Approximately 55% of the issued and outstanding shares of WMC
common stock entitled to vote at the special meeting of
stockholders of WMC voted in favor of the adoption of the
previously announced Agreement and Plan of Merger, dated as of
August 8, 2023 (the “Merger Agreement”), by and among MITT, AGMIT
Merger Sub, LLC, a wholly owned subsidiary of MITT (“Merger Sub”),
WMC and, solely for the limited purposes set forth therein, AG REIT
Management, LLC (“MITT Manager”), and the approval of the
transactions contemplated thereby, including the merger of WMC with
and into Merger Sub, with Merger Sub continuing as the surviving
entity and a subsidiary of MITT (the “Merger”).

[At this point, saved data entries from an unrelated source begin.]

-- ==== Sys2Proof/Machine/Module.lean ====
section
/-! DEFINITION. The operations that the module's events share: tiles and what falls due, notifications and packets, the Roving line, the Ply tree, DRAM and translation, and draining what a tile hands over. -/

namespace Sys2Proof.Machine

/-! Tiles. -/

def tileKey (x y : Nat) : Nat := 256 * y + x
def findTile (k : Nat) : List (Nat × Tile) → Option Tile
  | [] => none
  | (i, t) :: r => if i = k then some t else findTile k r
/-- A tile; one not listed is as power-up leaves it. -/
def State.tile (s : State) (x y : Nat) : Tile := (findTile (tileKey x y) s.tiles).getD Tile.powerUp
def insertTile (k : Nat) (t : Tile) : List (Nat × Tile) → List (Nat × Tile)
  | [] => [(k, t)]
  | (i, u) :: r => if k < i then (k, t) :: (i, u) :: r else if k = i then (k, t) :: r else (i, u) :: insertTile k t r
def State.setTile (s : State) (x y : Nat) (t : Tile) : State := { s with tiles := insertTile (tileKey x y) t s.tiles }
def State.onTile (s : State) (x y : Nat) (f : Tile → Tile) : State := s.setTile x y (f (s.tile x y))

/-- Markhor takes addresses, lists, clock groups and debug requests over the management port in the states that accept more than firmware (R27; log 31, DESIGN CHOICE). -/
def State.managed (s : State) : Bool := s.mode != .reset && s.mode != .recovery

/-! What falls due (log 5, DEDUCED). -/

/-- Row numbers of the events that the machine itself schedules. -/
def rowDispatch : Nat := 42
def rowConfigLoadComplete : Nat := 44
def rowTstartFix : Nat := 45
def rowPlaneSwap : Nat := 46
def rowLaunchStart : Nat := 47
def rowIterationStart : Nat := 48
def rowDrainPoint : Nat := 49
def rowLaunchRetire : Nat := 50
def rowSwitchAdvance : Nat := 51
def rowFlitArrival : Nat := 52
def rowWindowExpiry : Nat := 53
def rowAlignPoint : Nat := 54
def rowAlignSample : Nat := 55
def rowAlignCompare : Nat := 56
def rowUpstream : Nat := 57
def rowDownstream : Nat := 58
def rowBarrierRelease : Nat := 60
def rowStepSkew : Nat := 61
def rowRoving : Nat := 62
def rowLaunchStop : Nat := 64
def rowCheckpoint : Nat := 65
def rowCheckpointConfirm : Nat := 66
def rowResumeStart : Nat := 68
def rowContextKill : Nat := 70
def rowFetchStart : Nat := 72
def rowFetchArrival : Nat := 73
def rowStagingInject : Nat := 74
def rowStagingLanding : Nat := 75
def rowCommitDecision : Nat := 76
def rowCommitComplete : Nat := 77
def rowBridgeSend : Nat := 79
def rowBridgeInject : Nat := 80
def rowWaitcRelease : Nat := 82
def rowAlignResume : Nat := 83
def rowBarwTimeout : Nat := 84
def rowChained : Nat := 86

/-- Phases of a cycle beside those of a tile: the dispatch decision comes first, then module events; routing comes last, Local inputs before the others (R42, R108; log 5, DEDUCED). -/
def phDispatch : Nat := 0
def phModule : Nat := 1
def phRouteLocal : Nat := 11
def phRouteIn : Nat := 12
/-- After everything else, when it is known whether a launch has stopped on the cycle. -/
def phLate : Nat := 13

def insertDue (d : Due) : List Due → List Due
  | [] => [d]
  | h :: r => if d.at_ < h.at_ ∨ (d.at_ = h.at_ ∧ d.ph < h.ph) then d :: h :: r else h :: insertDue d r
/-- Enter an event that falls due at a cycle and phase, after those already due there. -/
def State.post (s : State) (at_ ph : Nat) (item : FetchItem) : State := { s with agenda := insertDue ⟨at_, ph, item⟩ s.agenda }
def State.postEv (s : State) (at_ ph row : Nat) (n : List Nat) : State := s.post at_ ph (eventItem row ⟨n, []⟩)
/-- The wafer's common alignment exchange at a cycle of the reference count, entered once (R49). -/
def State.postPoint (s : State) (c : Nat) : State :=
  if s.agenda.any fun d => d.at_ == c && d.item == eventItem rowAlignPoint ⟨[], []⟩ then s else s.postEv c phModule rowAlignPoint []
/-- An event that is executed next. -/
def State.nowEv (s : State) (row : Nat) (n : List Nat) : State := { s with fetch := s.fetch ++ [eventItem row ⟨n, []⟩] }

/-- The dispatch unit looks again on the next cycle. -/
def State.wake (s : State) : State :=
  if s.agenda.any fun d => d.ph == phDispatch && decide (d.at_ ≤ s.now + 1) && decide (s.now < d.at_) then s
  else s.postEv (s.now + 1) phDispatch rowDispatch []

/-! Packets and notifications (R94 to R99, R109 to R112). -/

/-- SACK: bit i is set when packet ACK + 1 + i is held (R95). -/
def Session.sack (e : Session) : Nat :=
  (List.range 64).foldl (fun acc i => if e.held.any fun p => p.seq == (e.rxNext + 1 + i) % 2 ^ 32 then acc + 2 ^ i else acc) 0
/-- A Chital packet from the device on a session, with its header and its UDP checksum (R94, R95). -/
def Session.pkt (e : Session) (typ seq : Nat) (first last : Bool) (bytes : List Byte) : TxPkt :=
  let p : Packet := { typ := typ, sid := e.sid, seq := seq, ack := e.rxNext, sack := e.sack, first := first, last := last, bytes := bytes }
  { port := e.port, kind := .chital typ, src := e.own, sport := chitalPort, addr := e.addr, udp := e.udp, vlan := e.vlan
    sum := udpSum e.own e.addr chitalPort e.udp p.wire, head := p.header, sid := e.sid, seq := seq, ack := e.rxNext
    sack := e.sack, first := first, last := last, bytes := bytes }
def State.session (s : State) (sid : Nat) : Option Session := s.sessions.find? fun e => e.sid == sid
def State.setSession (s : State) (e : Session) : State := { s with sessions := s.sessions.map fun o => if o.sid = e.sid then e else o }
def State.send (s : State) (p : TxPkt) : State := { s with tx := s.tx ++ [p] }

/-- Move waiting DATA packets into the window of 64 and send them (R98). -/
def fillWindow : Nat → Session → List TxPkt → Session × List TxPkt
  | 0, e, acc => (e, acc)
  | n + 1, e, acc =>
    match e.wait with
    | [] => (e, acc)
    | p :: r =>
      if e.out.length < 64 then fillWindow n { e with wait := r, out := e.out ++ [p], unacked := 0 } (acc ++ [e.pkt 0x01 p.seq p.first p.last p.bytes])
      else (e, acc)
def State.pump (s : State) (sid : Nat) : State :=
  match s.session sid with
  | some e =>
    let r := fillWindow e.wait.length e []
    { s.setSession r.1 with tx := s.tx ++ r.2 }
  | none => s

/-- The payloads of a message, 8,192 bytes each. -/
def chunks : Nat → List Byte → List (List Byte)
  | 0, _ => []
  | n + 1, l => if l.length ≤ 8192 then [l] else l.take 8192 :: chunks n (l.drop 8192)
/-- Send a message on a session as DATA packets (R98, R99). -/
def State.sendMessage (s : State) (sid : Nat) (bytes : List Byte) : State :=
  match s.session sid with
  | none => s
  | some e =>
    let cs := chunks (bytes.length / 8192 + 1) bytes
    let pk := cs.zipIdx.map fun c => ({ seq := (e.txNext + c.2) % 2 ^ 32, first := c.2 == 0, last := c.2 + 1 == cs.length, bytes := c.1, retries := 0 } : DataPkt)
    (s.setSession { e with txNext := (e.txNext + cs.length) % 2 ^ 32, wait := e.wait ++ pk }).pump sid

def insertNote (n : Note) : List Note → List Note
  | [] => [n]
  | h :: r =>
    if n.event < h.event ∨ (n.event = h.event ∧ (n.ctx < h.ctx ∨ (n.ctx = h.ctx ∧ n.queue < h.queue))) then n :: h :: r
    else h :: insertNote n r
/-- The notifications of a cycle go out when it ends (R112). -/
def State.flushNotes (s : State) : State :=
  s.outbox.foldl (fun s n => n.dests.foldl (fun s sid => s.sendMessage sid n.bytes) s) { s with outbox := [] }

/-- A context. -/
def State.ctx (s : State) (c : Nat) : Context := s.contexts.getD c Context.closed
def State.setCtx (s : State) (c : Nat) (k : Context) : State := { s with contexts := s.contexts.set c k }
def State.onCtx (s : State) (c : Nat) (f : Context → Context) : State := s.setCtx c (f (s.ctx c))

/-- Sessions that receive a notification: the owner, and subscribers of its kind (R112, R126); none for what its lost session was to hear of a context that closes for want of it (R121). A subscription to CTX 0xFF copies each notification of its kinds that carries CTX 0xFF, whoever's it is (log 22, DESIGN CHOICE). -/
def State.recipients (s : State) (owner : Option Nat) (ctx nkind : Nat) : List Nat :=
  if ctx < 16 ∧ (s.ctx ctx).closing = true ∧ (s.ctx ctx).closeCmd.isNone = true ∧ owner = some (s.ctx ctx).owner then [] else
  let subs := (s.sessions.filter fun e => e.subs.any fun u => u.1 == ctx && bitAt u.2 (nkind - 0x81)).map (·.sid)
  match owner with
  | some o => o :: subs.filter (· != o)
  | none => subs

/-- A notification (R109, R110): kind, status, cause, command, W0, W1, body; EVENT is the current cycle. -/
def State.notify (s : State) (nkind ctx queue status cause tag w0 w1 : Nat) (body : List Byte) (owner : Option Nat) : State :=
  let hdr := leBytes 1 nkind ++ leBytes 1 ctx ++ leBytes 1 queue ++ leBytes 1 status ++ leBytes 1 cause ++ leBytes 3 0
    ++ leBytes 4 (48 + body.length) ++ leBytes 4 0 ++ leBytes 8 tag ++ leBytes 8 s.now ++ leBytes 8 w0 ++ leBytes 8 w1
  { s with outbox := insertNote { event := s.now, ctx := ctx, queue := queue, dests := s.recipients owner ctx nkind, bytes := hdr ++ body } s.outbox }

/-- State codes of a fault record and of QUERY (R110). -/
def modCode : ModState → Nat
  | .reset => 0 | .recovery => 1 | .serviceOnly => 2 | .ready => 3 | .thermalHalt => 4

def State.faultBytes (s : State) (r : FaultRec) : List Byte :=
  leBytes 2 r.x ++ leBytes 2 r.y ++ leBytes 1 r.engine ++ leBytes 1 (modCode s.mode) ++ leBytes 2 0 ++ leBytes 4 r.entry
    ++ leBytes 4 r.xpc ++ leBytes 8 r.xva ++ leBytes 4 r.xst ++ leBytes 4 0

/-- Status codes (R111). -/
def stDone : Nat := 0x00
def stCancelled : Nat := 0x01
def stCancelledRunning : Nat := 0x02
def stClosed : Nat := 0x03
def stDepFailed : Nat := 0x04
def stNoEffect : Nat := 0x05
def stFaulted : Nat := 0x10
def stKilled : Nat := 0x11
def stRefusedState : Nat := 0x12
def stRefusedFormat : Nat := 0x13
def stRefusedContext : Nat := 0x14
def stRefusedTag : Nat := 0x15
def stRefusedResource : Nat := 0x16
def stRefusedImage : Nat := 0x17
def stRefusedSku : Nat := 0x18
def stRefusedLevel : Nat := 0x19
def stRefusedPrivilege : Nat := 0x1A
def stLateStart : Nat := 0x1B

/-- The one final notification of a command (R111, R112): a COMPLETION for statuses up to 0x07, else a FAULT_REPORT. It goes to the session that sent the command, also where another owns the context (log 22, DESIGN CHOICE). -/
def State.final (s : State) (cmd : Cmd) (status cause w0 w1 : Nat) (body : List Byte) (r : FaultRec) : State :=
  if status ≤ 7 then s.notify 0x81 cmd.ctx cmd.queue status cause cmd.tag w0 w1 body (some cmd.sess)
  else s.notify 0x82 cmd.ctx cmd.queue status cause cmd.tag w0 w1 (s.faultBytes r) (some cmd.sess)
/-- A refusal (R103 to R106, R28). -/
def State.refuse (s : State) (cmd : Cmd) (status : Nat) : State := s.final cmd status 0 0 0 [] {}

/-- An accepted command's tag is kept with its final status (R104). A tag that has been used again counts twice among the 4,096 (log 22, DESIGN CHOICE). -/
def State.keepTag (s : State) (cmd : Cmd) (status : Nat) : State :=
  if cmd.ctx < 16 then s.onCtx cmd.ctx fun k => { k with kept := ((cmd.tag, status) :: k.kept).take 4096 } else s
def removeTag (tag : Nat) (q : List Cmd) : List Cmd := q.filter fun c => c.tag != tag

“On behalf of the Board of Directors of WMC, I would like to
thank our stockholders for their support of this transaction,” said
James Hirschmann, Chairman of the Board of Directors of WMC. “We
look forward to working with MITT to successfully complete the
Merger,” added Bonnie Wongtrakool, Chief Executive Officer of
WMC.
If the Merger is completed, and upon the satisfaction of the
conditions set forth in the Merger Agreement, each outstanding
share of WMC common stock will be converted into the right to
receive: (i) from MITT, 1.498 shares of MITT common stock and (ii)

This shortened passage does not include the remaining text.